## [ACTIVITY]
What you give must be exactly the lines of the material from the first through the line that contains "def CrumbSt.statusReg (q", inclusive, and no others.

## [DATASET EXCERPTS]
/-- CRB_STATUS, CRB_QUEUE (Tables 13-14, 13-15). -/
def CrumbSt.statusReg (q : CrumbSt) : Nat := fieldAt 32 16 q.lost + fieldAt 16 16 q.i3cLost + fieldAt 0 6 q.fifo.length
def CrumbSt.queueReg (q : CrumbSt) : Nat := fieldAt 32 24 q.escalated + fieldAt 16 16 q.dropped + fieldAt 8 8 q.hwm + fieldAt 0 8 (min 64 q.errQ.length)

/-- CLK_STATUS (Table 16-7). -/
def State.clkStatus (s : State) : Nat :=
  fieldAt 40 8 s.clk.restarts + ((List.range 4).map fun d => fieldAt (36 + d) 1 (b2n (s.dieAt d).pllLock)).sum + fieldAt 35 1 (b2n s.clk.iodLock) +
    fieldAt 34 1 (b2n s.clk.xtalOk) + fieldAt 33 1 (b2n s.fw.rcOnly) + fieldAt 11 1 (b2n s.clk.hold) + fieldAt 9 2 s.clk.fabref +
    fieldAt 8 1 (b2n (s.clk.ssc.getLsbD 0)) + fieldAt 6 2 (s.hostAt 1).clocking + fieldAt 4 2 (s.hostAt 0).clocking

/-- CLK_DOM (Table 16-8): the measured frequency of a locked domain is the set one (log 27). -/
def State.clkDom (s : State) (i : Nat) : Nat :=
  let f := Map.get 0 s.clk.domSet i
  let locked := if 3 ≤ i then (s.dieAt (i - 3)).pllLock else s.clk.iodLock
  fieldAt 16 16 f + if locked then fieldAt 0 16 f else 0

/-- Whether thermal pacing holds an ACTIVE tile or a column (R441). -/
def State.thermalCause (s : State) : Bool :=
  s.die.any (fun e => !e.2.railTherm.isEmpty) || s.ptile.any fun e => e.2.trimBase.isSome

/-- PWR_STATUS (Table 16-12). -/
def State.pwrStatus (s : State) : Nat :=
  let hot := (s.ptile.filter fun e => e.2.state == .active).foldl (fun x e => max x e.2.tj) 0
  fieldAt 60 4 s.pwr.state.code + fieldAt 56 1 (b2n s.pwr.limitCause) + fieldAt 57 1 (b2n s.thermalCause) + fieldAt 58 1 (b2n s.pwr.throttleCause) +
    fieldAt 59 1 (b2n s.pwr.vinCause) + fieldAt 44 12 s.limitW + fieldAt 32 12 s.pwr.pinW + fieldAt 24 8 s.pwr.offset + fieldAt 16 8 hot

/-- IOD_SIDEBAND, PWR_TELEM (Tables 17-8, 17-3). -/
def Side.word (x : Side) : Nat :=
  x.chatter.toNat * 2 ^ 56 + x.level.toNat * 2 ^ 48 + x.slotIdx.toNat * 2 ^ 45 + x.slew.toNat * 2 ^ 40 + fieldAt 36 4 x.rstCause + fieldAt 0 16 x.events
def Side.telem (x : Side) : Nat := fieldAt 48 16 x.vinMv + fieldAt 32 16 x.vinDa + fieldAt 16 16 x.vauxMv + fieldAt 0 16 x.vauxMa

/-- AQP_LASER (Table 17-10). -/
def Laser.word (x : Laser) : Nat := signedAt 32 16 x.pwr1 + signedAt 16 16 x.pwr0 + fieldAt 8 8 x.temp + fieldAt 1 1 (b2n x.lit1) + b2n x.lit0

/-- The tables of the blend engine, host windows and brews in the IOD. -/
def State.blendQuad (s : State) (o : Nat) : Nat :=
  if o < 0x120000 then twoOf (fun i => (Map.get (0 : BitVec 32) (s.partAt ((o - 0x100000) / 0x4000)).slot (i % 0x1000)).toNat) ((o - 0x100000) / 4)
  else if 0x160000 ≤ o ∧ o < 0x160080 then
    let q := s.partAt ((o - 0x160000) / 16)
    if o % 16 = 0 then q.pctrl.toNat else fieldAt 48 16 q.late + fieldAt 24 24 q.unmapped + fieldAt 0 24 q.logLost
  else if 0x180000 ≤ o ∧ o < 0x1C0000 then
    (Map.get {} (s.partAt ((o - 0x180000) / 0x8000)).row (o % 0x8000 / 32)).word.toNat / 2 ^ (8 * (o % 32)) % 2 ^ 64
  else if 0x200000 ≤ o ∧ o < 0x200800 then
    let w := s.hwinAt ((o - 0x200000) / 0x100) (o % 0x100 / 16)
    if o % 16 = 0 then w.1.toNat else w.2.toNat
  else 0

/-- The tables of partitions, jobs and collectives in the IOD. -/
def State.tableQuad (s : State) (o : Nat) : Nat :=
  if 0x300000 ≤ o ∧ o < 0x300080 then (if o % 16 = 0 then (s.partAt ((o - 0x300000) / 16)).jbase.toNat else 0)
  else if o = 0x300080 then fieldAt 48 16 s.rpPoisoned + fieldAt 32 16 s.rpSkipped + fieldAt 0 32 s.rpReplayed
  else if 0x310000 ≤ o ∧ o < 0x310080 then
    let q := s.partAt ((o - 0x310000) / 16)
    if o % 16 = 0 then fieldAt 24 24 q.diverged + fieldAt 9 1 (b2n q.action) + q.dint.toNat else 0
  else if 0x320000 ≤ o ∧ o < 0x320200 then (s.partAt ((o - 0x320000) / 0x40)).jobWord (o % 0x40 / 8)
  else if 0x320200 ≤ o ∧ o < 0x320240 then (s.partAt ((o - 0x320200) / 8)).fence.toNat
  else if o = 0x320300 then s.clx.pairsOk.toNat * 2 ^ 32 + fieldAt 12 10 s.clx.earlyHwm + fieldAt 0 9 s.clx.opsHwm
  else if 0x320400 ≤ o ∧ o < 0x320800 then fieldAt 0 48 (Map.get 0 (s.partAt ((o - 0x320400) / 0x80)).clxCnt (o % 0x80 / 8))
  else if 0x340000 ≤ o ∧ o < 0x350000 then (s.partAt ((o - 0x340000) / 0x2000)).groupReg (o % 0x2000 / 8)
  else if o = 0x360000 then s.crumb.statusReg
  else if o = 0x360008 then s.crumb.ctr.toNat
  else if o = 0x360010 then s.crumb.queueReg
  else if 0x380000 ≤ o ∧ o < 0x380100 then (s.partAt ((o - 0x380000) / 0x20)).tableWord (o % 0x20 / 8)
  else if 0x381000 ≤ o ∧ o < 0x381900 then
    twoOf (fun n => let t := s.ptTileAt n; fieldAt 4 1 (b2n t.pending) + fieldAt 3 1 (b2n t.owned) + fieldAt 0 3 t.part) ((o - 0x381000) / 4)
  else if 0x390000 ≤ o ∧ o < 0x390200 then (if o % 0x100 < 0x40 then (Map.get (0 : Word) (s.hostAt ((o - 0x390000) / 0x100)).bar2 (o % 0x100 / 8)).toNat else 0)
  else if o = 0x3A0000 then s.clkStatus
  else if o = 0x3A0008 then s.clk.ssc.toNat
  else if 0x3A0010 ≤ o ∧ o < 0x3A0048 then s.clkDom ((o - 0x3A0010) / 8)
  else if o = 0x3A0100 then s.pwrStatus
  else if 0x3A0110 ≤ o ∧ o < 0x3A0140 then fieldAt 0 48 (Map.get 0 s.pwr.pace ((o - 0x3A0110) / 8))
  else if o = 0x3A0200 then s.side.word
  else if o = 0x3A0208 then s.side.telem
  else if 0x3A1000 ≤ o ∧ o < 0x3A1158 then twoOf (s.gateReg 4) ((o - 0x3A1000) / 4)
  else 0

/-- Eight bytes of the IOD's configuration space at the 8-byte-aligned offset `o`. -/
def State.iodQuad (s : State) (o : Nat) : Nat :=
  if o = 0 then idRev 4
  else if o = 8 then Config.serial.toNat
  else if o = 0x10 then pkgId
  else if o = 0x18 then s.pkgDegrade
  else if o = 0x20 then s.iodBoot
  else if o = 0x28 then s.iodFuse
  else if o = 0x30 then s.iodFuseRb
  else if 0x100 ≤ o ∧ o < 0x200 then bytesAt (hashBytes (Map.get 0 s.fw.mr ((o - 0x100) / 0x20))) (o % 0x20)
  else if 0x40000 ≤ o ∧ o < 0x50000 then bytesAt (s.loafAt ((o - 0x40000) / 64)).encode (o % 64)
  else if 0x100000 ≤ o ∧ o < 0x300000 then s.blendQuad o
  else if 0x300000 ≤ o ∧ o < 0x400000 then s.tableQuad o
  else if 0x1000000 ≤ o ∧ o < 0x1040000 then s.portReg ((o - 0x1000000) / 0x1000) (o % 0x1000)
  else if 0x1040000 ≤ o ∧ o < 0x1040080 then
    let q := s.partAt ((o - 0x1040000) / 16)
    if o % 16 = 0 then fieldAt 31 1 (b2n q.planValid) + q.darkMax.toNat * 2 ^ 20 + q.degrade.toNat * 2 ^ 12 + q.relabel.toNat else 0
  else if 0x1040100 ≤ o ∧ o < 0x1040300 then (Map.get (0 : Word) (s.partAt ((o - 0x1040100) / 0x40)).broute (o % 0x40 / 8)).toNat
  else if 0x1040400 ≤ o ∧ o < 0x1040480 then (s.laserAt ((o - 0x1040400) / 8)).word
  else 0

/-- Eight bytes of a die's configuration space: 0 to 3 the compute dies, 4 the IOD, every other number reads zero (Table 14-4). -/
def State.regQuad (s : State) (die o : Nat) : Nat := if die < 4 then s.cdQuad die o else if die = 4 then s.iodQuad o else 0

/-- One byte of a die's configuration space. -/
def State.regByte (s : State) (die o : Nat) : Byte := BitVec.ofNat 8 (s.regQuad die (o / 8 * 8) / 2 ^ (8 * (o % 8)))

/-- `n` bytes from configuration offset `o` on. -/
def State.regRead (s : State) (die o n : Nat) : List Byte := (List.range n).map fun i => s.regByte die (o + i)

end Sys2Proof.Machine
end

## [SOLUTION]
/-- CRB_STATUS, CRB_QUEUE (Tables 13-14, 13-15). -/
def CrumbSt.statusReg (q : CrumbSt) : Nat := fieldAt 32 16 q.lost + fieldAt 16 16 q.i3cLost + fieldAt 0 6 q.fifo.length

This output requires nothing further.